RALPH EDWARD HARDEN, JR., Appellant, v. THE STATE OF TEXAS, Appellee.
Ralph Edward Harden, Jr. appeals his convictions of aggravated sexual assault of a child (Count I) and indecency with a child (Count III). Appellant entered a plea of guilty before a jury to Counts I and III, and the trial court conducted a unitary proceeding.1 TEX.CODE CRIM.PROC.ANN. art. 26.14 (West 2009); see Frame v. State, 615 S.W.2d 766, 767 (Tex.Crim.App. 1981). The jury found Appellant guilty of both counts, and it assessed his punishment at imprisonment for a term of fifty-six years on Count I, and twenty years on Count II. We affirm.
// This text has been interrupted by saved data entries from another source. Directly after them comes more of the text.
/-- Derived in R66, R115: from any state of the invariant that is `BUSY`, `TxEmit` reaches `DONE` after exactly the bytes
left, at most 261, whether the queue names the moves or is empty (the TX unit's own moves, R7); and a hold always ends:
whatever the queue holds, provided its build requests can be presented, after at most its events and 261 more steps the
unit is not `BUSY` and the held request is the next move. That the queue is taken before the unit's own moves, and the
held request before the queue, is log entry 1. -/
def Obligations.EmissionEndsWithin261Events : Prop :=
  (∀ (s : State) (es : List Event), BlockInv s → s.txStatus = .busy →
    s.events = List.replicate (s.txN.toNat - s.txPos.toNat) .txEmit ++ es ∨ s.events = [] ∧ es = [] →
    s.txN.toNat - s.txPos.toNat ≤ 261 ∧
    ∃ t, runSteps (s.txN.toNat - s.txPos.toNat) s = .next t ∧ t.txStatus = .done ∧ t.txN = s.txN ∧
      t.txPkt = s.txPkt ∧ t.events = es ∧ t.held = s.held ∧ SameRx s t ∧
      t.out.length = s.out.length + (s.txN.toNat - s.txPos.toNat)) ∧
  (∀ (s : State) (r : TxRequest) (rest : List TxRequest), BlockInv s → s.txStatus = .busy → s.held = r :: rest →
    (∀ q, Event.txBuild q ∈ s.events → presentable q = true) →
    ∃ n t more, n ≤ s.events.length + 261 ∧ runSteps n s = .next t ∧ t.txStatus ≠ .busy ∧
      t.held = r :: (rest ++ more) ∧ step t = .next (txStart r { t with held := rest ++ more }))

/-- Derived in R65: from any state in which the TX unit is not `BUSY`, a build followed by `TxEmit` until it is disabled
hands out exactly the bytes of `FRAME.BUILD`, in index order, `last` on the final byte only; a refused build hands out
nothing. -/
def Obligations.BuildAndEmitHandOutTheFrame : Prop :=
  ∀ (src id : Byte) (pay : List Byte) (s : State) (es : List Event), s.held = [] → s.txStatus ≠ .busy →
    (∀ bs, frameBuild src id pay = .ok bs →
      s.events = .txBuild (.frame src id pay) :: (List.replicate bs.length .txEmit ++ es) →
      ∃ t, runSteps (1 + bs.length) s = .next t ∧ t.out = s.out ++ emission bs ∧ t.txStatus = .done ∧
        t.events = es ∧ t.held = [] ∧ SameRx s t ∧ enabled .txEmit t = false) ∧
    (frameBuild src id pay = .error .invalidArgument → pay.length ≤ 65535 →
      s.events = .txBuild (.frame src id pay) :: es →
      ∃ t, step s = .next t ∧ t.out = s.out ∧ t.txStatus = .errInvalidArgument ∧ enabled .txEmit t = false)

/-- Derived from R65, R57, R75: a typed message built, handed out byte by byte and delivered to the RX unit is read
there as the same message with the entry's source byte. -/
def Obligations.BuiltMessageLoopsBack : Prop :=
  ∀ (r : Record) (bs : List Byte) (s : State) (es : List Event), msgBuild r = .ok bs → s.held = [] →
    s.txStatus ≠ .busy → s.rxPos = 0 →
    s.events = .txBuild (.typed r) :: (List.replicate bs.length .txEmit ++ (packetEvents bs ++ es)) →
    ∃ t, runSteps (1 + bs.length + bs.length) s = .next t ∧ t.out = s.out ++ emission bs ∧
      t.txStatus = .done ∧ t.rxStatus = .ok ∧ readRxSrc t = .ok r.entry.source ∧
      readRxId t = .ok r.entry.id ∧ viewMessage t = some (.record r) ∧ t.events = es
Appellant's court-appointed counsel has filed a brief in which he has concluded that the appeal is wholly frivolous and without merit. The brief meets the requirements of Anders v. State of California, 386 U.S. 738, 87 S.Ct. 1396, 18 L.Ed.2d 493 (1967), by presenting a professional evaluation of the record demonstrating why, in effect, there are no arguable grounds to be advanced. See In re Schulman, 252 S.W.3d 403, 406 n.9 (Tex.Crim.App. 2008) (“In Texas, an Anders brief need not specifically advance ‘arguable’ points of error if counsel finds none, but it must provide record references to the facts and procedural history and set out pertinent legal authorities.”); High v. State, 573 S.W.2d 807 (Tex.Crim.App. 1978). Counsel has notified the Court in writing that he has delivered a copy of counsel's brief and the motion to withdraw to Appellant, and he has advised Appellant of his right to review the record, file a pro se brief, and to seek discretionary review. Kelly v. State, 436 S.W.3d 313, 318-20 (Tex.Crim.App. 2014)(setting forth duties of counsel). We granted Appellant's motion for access to the appellate record and provided him with a copy of the record. Appellant has not filed a pro se brief.
After carefully reviewing the record and counsel's brief, we conclude that the appeal is wholly frivolous and without merit. Further, we find nothing in the record that might arguably support the appeal. The judgment of the trial court is affirmed.
1. The State dismissed Counts II and IV.